■ **Stored data**
Content starts

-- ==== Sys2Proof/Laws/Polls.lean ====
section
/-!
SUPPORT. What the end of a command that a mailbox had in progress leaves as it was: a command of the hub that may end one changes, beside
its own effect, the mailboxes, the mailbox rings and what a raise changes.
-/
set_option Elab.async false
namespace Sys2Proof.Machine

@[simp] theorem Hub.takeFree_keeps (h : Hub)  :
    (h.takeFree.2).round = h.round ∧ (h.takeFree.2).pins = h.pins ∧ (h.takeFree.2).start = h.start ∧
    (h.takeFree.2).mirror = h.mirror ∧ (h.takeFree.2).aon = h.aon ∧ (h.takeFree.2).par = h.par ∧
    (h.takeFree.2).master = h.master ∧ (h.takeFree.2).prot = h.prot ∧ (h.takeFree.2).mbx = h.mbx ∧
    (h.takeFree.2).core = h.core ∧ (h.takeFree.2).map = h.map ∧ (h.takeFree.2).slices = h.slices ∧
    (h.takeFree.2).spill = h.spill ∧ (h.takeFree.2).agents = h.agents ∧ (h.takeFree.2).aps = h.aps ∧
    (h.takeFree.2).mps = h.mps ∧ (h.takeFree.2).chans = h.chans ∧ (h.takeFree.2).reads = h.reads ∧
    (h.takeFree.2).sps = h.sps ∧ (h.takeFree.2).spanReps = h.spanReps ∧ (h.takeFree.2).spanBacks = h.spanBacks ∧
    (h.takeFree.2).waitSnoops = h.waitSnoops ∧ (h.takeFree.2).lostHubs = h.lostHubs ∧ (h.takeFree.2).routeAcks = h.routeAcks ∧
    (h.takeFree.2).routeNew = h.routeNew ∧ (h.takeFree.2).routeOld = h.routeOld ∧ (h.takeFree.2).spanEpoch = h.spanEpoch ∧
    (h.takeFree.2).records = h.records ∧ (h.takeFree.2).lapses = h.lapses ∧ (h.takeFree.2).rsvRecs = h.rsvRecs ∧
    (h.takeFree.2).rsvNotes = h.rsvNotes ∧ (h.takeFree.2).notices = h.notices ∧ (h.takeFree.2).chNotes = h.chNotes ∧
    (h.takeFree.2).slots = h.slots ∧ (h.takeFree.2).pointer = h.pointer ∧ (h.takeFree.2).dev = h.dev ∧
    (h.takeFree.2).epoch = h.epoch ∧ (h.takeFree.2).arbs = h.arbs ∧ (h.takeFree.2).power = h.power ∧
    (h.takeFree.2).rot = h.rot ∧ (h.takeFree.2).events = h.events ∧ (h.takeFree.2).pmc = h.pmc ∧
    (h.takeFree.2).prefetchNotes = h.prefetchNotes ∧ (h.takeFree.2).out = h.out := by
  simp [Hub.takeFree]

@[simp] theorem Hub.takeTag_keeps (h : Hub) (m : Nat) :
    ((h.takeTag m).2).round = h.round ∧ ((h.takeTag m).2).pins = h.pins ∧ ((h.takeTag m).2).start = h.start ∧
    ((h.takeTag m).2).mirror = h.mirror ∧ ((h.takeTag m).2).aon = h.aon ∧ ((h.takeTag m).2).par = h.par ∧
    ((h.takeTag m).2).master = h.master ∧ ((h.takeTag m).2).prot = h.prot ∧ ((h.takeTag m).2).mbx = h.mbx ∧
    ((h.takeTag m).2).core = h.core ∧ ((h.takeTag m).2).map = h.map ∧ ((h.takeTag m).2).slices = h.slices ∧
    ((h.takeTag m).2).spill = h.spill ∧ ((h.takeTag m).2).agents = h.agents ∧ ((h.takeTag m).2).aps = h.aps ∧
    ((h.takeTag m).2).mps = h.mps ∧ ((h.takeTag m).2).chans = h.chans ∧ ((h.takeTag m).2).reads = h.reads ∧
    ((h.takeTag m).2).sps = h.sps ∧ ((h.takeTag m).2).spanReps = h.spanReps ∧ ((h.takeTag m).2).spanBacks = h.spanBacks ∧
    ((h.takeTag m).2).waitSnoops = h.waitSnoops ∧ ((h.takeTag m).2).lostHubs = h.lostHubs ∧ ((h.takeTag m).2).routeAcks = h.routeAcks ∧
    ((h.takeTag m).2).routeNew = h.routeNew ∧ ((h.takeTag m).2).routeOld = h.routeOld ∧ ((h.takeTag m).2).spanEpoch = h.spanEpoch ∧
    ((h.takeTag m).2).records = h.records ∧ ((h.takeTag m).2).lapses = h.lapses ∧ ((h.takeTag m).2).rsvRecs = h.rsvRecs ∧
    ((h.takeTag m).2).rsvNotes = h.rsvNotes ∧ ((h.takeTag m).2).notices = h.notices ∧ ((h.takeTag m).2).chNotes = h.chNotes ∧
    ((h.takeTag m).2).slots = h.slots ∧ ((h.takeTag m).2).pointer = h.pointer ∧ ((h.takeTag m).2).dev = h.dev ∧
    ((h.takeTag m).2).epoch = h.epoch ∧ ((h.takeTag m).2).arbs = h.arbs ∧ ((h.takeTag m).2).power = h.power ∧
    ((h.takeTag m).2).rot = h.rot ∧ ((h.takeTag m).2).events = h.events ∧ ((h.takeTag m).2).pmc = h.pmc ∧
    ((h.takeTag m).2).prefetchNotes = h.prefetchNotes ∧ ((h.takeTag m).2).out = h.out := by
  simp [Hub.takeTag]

Content ends
Content starts

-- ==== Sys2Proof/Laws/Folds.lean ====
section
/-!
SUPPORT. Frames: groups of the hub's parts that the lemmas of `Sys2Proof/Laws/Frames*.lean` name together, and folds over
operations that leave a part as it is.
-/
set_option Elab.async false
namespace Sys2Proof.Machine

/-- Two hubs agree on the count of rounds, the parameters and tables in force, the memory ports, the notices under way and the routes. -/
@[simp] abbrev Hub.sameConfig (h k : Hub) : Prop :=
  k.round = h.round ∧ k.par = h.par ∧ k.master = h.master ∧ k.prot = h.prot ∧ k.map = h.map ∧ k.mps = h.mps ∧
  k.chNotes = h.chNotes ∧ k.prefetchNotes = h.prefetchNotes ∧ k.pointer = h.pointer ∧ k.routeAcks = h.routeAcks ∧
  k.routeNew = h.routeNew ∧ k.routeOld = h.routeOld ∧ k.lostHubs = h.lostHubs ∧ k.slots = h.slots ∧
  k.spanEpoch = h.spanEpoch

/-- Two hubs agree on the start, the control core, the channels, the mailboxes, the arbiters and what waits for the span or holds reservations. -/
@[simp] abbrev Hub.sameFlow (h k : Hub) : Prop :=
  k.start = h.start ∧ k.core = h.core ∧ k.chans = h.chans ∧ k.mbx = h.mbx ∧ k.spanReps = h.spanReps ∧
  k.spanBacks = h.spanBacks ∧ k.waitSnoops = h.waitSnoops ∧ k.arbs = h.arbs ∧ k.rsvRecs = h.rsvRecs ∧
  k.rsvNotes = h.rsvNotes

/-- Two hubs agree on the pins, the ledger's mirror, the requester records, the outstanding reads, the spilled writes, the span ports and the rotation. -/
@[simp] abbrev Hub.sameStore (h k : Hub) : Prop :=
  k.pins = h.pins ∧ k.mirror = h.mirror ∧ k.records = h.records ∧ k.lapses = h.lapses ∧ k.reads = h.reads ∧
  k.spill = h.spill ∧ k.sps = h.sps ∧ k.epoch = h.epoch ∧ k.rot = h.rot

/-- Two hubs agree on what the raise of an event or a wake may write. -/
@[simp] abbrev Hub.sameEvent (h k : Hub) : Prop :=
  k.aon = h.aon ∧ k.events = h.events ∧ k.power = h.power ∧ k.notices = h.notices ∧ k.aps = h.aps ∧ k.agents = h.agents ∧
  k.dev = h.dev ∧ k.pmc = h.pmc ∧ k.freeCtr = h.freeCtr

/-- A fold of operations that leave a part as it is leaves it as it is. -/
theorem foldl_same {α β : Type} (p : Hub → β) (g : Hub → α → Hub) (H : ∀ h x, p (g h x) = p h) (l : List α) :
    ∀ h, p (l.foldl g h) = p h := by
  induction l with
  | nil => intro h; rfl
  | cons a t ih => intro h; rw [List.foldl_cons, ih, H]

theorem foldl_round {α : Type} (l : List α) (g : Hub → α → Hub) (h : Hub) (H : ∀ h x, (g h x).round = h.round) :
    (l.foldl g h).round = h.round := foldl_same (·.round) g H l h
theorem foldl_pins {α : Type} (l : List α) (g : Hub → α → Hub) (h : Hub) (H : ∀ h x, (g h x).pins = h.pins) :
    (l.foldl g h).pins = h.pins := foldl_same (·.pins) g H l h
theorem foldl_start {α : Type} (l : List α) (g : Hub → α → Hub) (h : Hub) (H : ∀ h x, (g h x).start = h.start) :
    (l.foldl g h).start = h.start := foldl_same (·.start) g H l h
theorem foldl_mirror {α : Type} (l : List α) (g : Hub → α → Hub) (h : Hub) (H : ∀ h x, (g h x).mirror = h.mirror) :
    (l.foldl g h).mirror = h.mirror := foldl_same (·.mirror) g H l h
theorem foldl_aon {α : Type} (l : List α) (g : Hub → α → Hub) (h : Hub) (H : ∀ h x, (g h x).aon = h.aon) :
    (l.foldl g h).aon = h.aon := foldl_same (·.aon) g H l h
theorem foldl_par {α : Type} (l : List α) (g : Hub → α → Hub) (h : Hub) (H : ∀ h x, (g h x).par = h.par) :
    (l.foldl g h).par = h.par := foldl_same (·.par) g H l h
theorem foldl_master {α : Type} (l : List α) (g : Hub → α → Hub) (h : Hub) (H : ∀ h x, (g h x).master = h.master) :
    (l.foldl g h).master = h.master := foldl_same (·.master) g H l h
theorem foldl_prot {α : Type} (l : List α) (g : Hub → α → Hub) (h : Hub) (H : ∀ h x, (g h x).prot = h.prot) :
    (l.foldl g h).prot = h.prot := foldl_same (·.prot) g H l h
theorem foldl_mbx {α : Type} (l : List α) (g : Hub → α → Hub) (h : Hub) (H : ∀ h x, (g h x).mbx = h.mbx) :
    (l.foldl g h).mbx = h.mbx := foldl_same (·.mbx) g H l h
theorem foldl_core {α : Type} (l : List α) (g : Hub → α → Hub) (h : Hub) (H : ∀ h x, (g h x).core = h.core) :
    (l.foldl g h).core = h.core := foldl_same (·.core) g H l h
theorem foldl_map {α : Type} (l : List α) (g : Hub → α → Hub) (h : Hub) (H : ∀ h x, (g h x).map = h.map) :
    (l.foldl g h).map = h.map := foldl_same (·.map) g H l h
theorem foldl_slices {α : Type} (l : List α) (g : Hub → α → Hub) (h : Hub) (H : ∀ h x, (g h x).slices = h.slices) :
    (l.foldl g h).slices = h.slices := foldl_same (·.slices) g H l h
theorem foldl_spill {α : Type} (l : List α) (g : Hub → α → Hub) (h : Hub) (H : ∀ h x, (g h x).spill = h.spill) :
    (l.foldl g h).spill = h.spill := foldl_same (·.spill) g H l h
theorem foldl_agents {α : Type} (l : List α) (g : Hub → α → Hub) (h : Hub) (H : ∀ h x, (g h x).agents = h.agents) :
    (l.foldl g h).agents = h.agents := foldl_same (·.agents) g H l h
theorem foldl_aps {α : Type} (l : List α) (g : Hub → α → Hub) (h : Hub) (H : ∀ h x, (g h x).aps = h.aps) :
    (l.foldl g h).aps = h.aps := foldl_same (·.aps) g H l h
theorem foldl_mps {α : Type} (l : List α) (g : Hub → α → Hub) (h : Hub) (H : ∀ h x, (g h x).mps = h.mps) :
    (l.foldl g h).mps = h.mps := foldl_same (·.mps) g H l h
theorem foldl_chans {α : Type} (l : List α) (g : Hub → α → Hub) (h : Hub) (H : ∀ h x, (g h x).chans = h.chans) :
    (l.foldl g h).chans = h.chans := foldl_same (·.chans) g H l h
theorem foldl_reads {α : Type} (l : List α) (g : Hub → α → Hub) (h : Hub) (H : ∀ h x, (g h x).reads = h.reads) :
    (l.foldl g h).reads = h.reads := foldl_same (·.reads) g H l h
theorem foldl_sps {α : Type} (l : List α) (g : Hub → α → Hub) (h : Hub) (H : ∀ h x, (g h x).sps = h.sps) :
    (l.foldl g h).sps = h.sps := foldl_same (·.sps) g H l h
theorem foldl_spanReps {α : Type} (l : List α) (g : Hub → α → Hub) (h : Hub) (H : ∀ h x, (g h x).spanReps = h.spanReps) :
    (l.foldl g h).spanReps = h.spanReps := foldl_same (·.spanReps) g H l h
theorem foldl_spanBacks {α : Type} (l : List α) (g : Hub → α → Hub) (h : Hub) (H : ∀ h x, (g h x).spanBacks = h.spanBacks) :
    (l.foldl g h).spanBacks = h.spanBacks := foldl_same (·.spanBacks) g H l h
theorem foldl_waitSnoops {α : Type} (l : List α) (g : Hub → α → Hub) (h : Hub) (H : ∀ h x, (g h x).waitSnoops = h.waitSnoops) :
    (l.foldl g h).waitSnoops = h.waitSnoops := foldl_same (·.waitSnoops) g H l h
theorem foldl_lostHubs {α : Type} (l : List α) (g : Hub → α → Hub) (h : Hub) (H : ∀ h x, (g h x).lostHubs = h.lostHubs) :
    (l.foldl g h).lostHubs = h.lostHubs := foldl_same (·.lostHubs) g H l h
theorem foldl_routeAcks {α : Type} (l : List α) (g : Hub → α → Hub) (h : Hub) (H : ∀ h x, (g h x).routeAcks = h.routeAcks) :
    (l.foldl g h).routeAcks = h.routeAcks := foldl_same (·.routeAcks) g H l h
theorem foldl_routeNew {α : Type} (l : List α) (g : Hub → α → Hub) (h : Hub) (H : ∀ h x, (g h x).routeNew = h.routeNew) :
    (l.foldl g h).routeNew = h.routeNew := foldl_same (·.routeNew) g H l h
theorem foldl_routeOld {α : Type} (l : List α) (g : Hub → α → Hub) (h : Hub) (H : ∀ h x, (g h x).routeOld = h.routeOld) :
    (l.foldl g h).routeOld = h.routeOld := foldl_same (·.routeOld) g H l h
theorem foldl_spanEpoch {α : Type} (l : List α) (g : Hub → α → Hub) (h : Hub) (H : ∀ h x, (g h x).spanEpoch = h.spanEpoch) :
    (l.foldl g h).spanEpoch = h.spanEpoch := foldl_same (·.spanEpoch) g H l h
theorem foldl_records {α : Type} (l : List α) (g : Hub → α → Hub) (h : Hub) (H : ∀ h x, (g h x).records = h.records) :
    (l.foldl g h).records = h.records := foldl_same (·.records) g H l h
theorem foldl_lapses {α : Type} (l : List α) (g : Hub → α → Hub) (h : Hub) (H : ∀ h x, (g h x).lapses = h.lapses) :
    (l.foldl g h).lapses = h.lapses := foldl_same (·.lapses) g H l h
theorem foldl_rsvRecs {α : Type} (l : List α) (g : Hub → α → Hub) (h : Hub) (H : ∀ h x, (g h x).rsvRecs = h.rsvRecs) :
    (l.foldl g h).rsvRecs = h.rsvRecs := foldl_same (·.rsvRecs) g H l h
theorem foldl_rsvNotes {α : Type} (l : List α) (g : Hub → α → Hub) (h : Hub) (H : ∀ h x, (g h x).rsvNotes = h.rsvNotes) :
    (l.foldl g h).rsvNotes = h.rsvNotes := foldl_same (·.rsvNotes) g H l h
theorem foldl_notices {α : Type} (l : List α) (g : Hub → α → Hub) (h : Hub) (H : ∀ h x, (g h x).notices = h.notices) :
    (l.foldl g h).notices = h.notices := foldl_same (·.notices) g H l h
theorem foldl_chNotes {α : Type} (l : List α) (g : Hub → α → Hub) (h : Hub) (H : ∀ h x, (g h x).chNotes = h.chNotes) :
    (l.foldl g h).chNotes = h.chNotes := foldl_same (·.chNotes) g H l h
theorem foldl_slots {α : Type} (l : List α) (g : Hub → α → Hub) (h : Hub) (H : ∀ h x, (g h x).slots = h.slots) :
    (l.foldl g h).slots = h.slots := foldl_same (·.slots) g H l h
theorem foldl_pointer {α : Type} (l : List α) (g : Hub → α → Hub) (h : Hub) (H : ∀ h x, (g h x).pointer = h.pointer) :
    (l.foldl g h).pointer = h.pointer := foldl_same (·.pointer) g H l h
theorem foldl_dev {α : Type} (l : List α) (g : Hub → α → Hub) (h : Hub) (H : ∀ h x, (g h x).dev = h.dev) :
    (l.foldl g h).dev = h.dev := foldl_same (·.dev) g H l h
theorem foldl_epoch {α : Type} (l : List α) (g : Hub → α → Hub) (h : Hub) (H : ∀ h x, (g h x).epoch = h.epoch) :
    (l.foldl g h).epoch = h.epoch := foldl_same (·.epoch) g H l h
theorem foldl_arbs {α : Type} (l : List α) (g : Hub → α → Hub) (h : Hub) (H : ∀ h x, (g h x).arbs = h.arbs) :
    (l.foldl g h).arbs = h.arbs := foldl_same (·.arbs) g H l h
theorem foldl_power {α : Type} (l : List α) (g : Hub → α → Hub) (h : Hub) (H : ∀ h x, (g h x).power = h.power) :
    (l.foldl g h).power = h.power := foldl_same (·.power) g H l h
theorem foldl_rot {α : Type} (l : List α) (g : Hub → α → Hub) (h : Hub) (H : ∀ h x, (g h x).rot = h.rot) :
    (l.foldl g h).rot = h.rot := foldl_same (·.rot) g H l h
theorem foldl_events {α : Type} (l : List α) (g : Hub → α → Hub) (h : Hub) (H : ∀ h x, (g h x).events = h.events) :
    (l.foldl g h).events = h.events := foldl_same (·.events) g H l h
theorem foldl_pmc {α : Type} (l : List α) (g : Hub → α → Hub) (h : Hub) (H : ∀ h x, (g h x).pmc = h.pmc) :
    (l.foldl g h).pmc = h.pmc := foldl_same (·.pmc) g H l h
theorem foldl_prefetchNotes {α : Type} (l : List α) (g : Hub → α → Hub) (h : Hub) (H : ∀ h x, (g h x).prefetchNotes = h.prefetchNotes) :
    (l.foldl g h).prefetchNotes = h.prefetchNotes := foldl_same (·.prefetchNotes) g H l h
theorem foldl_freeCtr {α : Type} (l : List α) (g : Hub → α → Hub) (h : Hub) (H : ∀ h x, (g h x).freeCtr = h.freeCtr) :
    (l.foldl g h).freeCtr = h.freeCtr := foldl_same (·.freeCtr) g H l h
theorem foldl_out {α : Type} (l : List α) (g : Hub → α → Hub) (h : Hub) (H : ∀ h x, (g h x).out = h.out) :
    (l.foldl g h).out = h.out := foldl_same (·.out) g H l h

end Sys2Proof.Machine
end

Content ends

All lines in the data above from the one with "(l.foldl g h).aon" through the one with "(g h x).agents" must be repeated exactly, and no others.

    (l.foldl g h).aon = h.aon := foldl_same (·.aon) g H l h
theorem foldl_par {α : Type} (l : List α) (g : Hub → α → Hub) (h : Hub) (H : ∀ h x, (g h x).par = h.par) :
    (l.foldl g h).par = h.par := foldl_same (·.par) g H l h
theorem foldl_master {α : Type} (l : List α) (g : Hub → α → Hub) (h : Hub) (H : ∀ h x, (g h x).master = h.master) :
    (l.foldl g h).master = h.master := foldl_same (·.master) g H l h
theorem foldl_prot {α : Type} (l : List α) (g : Hub → α → Hub) (h : Hub) (H : ∀ h x, (g h x).prot = h.prot) :
    (l.foldl g h).prot = h.prot := foldl_same (·.prot) g H l h
theorem foldl_mbx {α : Type} (l : List α) (g : Hub → α → Hub) (h : Hub) (H : ∀ h x, (g h x).mbx = h.mbx) :
    (l.foldl g h).mbx = h.mbx := foldl_same (·.mbx) g H l h
theorem foldl_core {α : Type} (l : List α) (g : Hub → α → Hub) (h : Hub) (H : ∀ h x, (g h x).core = h.core) :
    (l.foldl g h).core = h.core := foldl_same (·.core) g H l h
theorem foldl_map {α : Type} (l : List α) (g : Hub → α → Hub) (h : Hub) (H : ∀ h x, (g h x).map = h.map) :
    (l.foldl g h).map = h.map := foldl_same (·.map) g H l h
theorem foldl_slices {α : Type} (l : List α) (g : Hub → α → Hub) (h : Hub) (H : ∀ h x, (g h x).slices = h.slices) :
    (l.foldl g h).slices = h.slices := foldl_same (·.slices) g H l h
theorem foldl_spill {α : Type} (l : List α) (g : Hub → α → Hub) (h : Hub) (H : ∀ h x, (g h x).spill = h.spill) :
    (l.foldl g h).spill = h.spill := foldl_same (·.spill) g H l h
theorem foldl_agents {α : Type} (l : List α) (g : Hub → α → Hub) (h : Hub) (H : ∀ h x, (g h x).agents = h.agents) :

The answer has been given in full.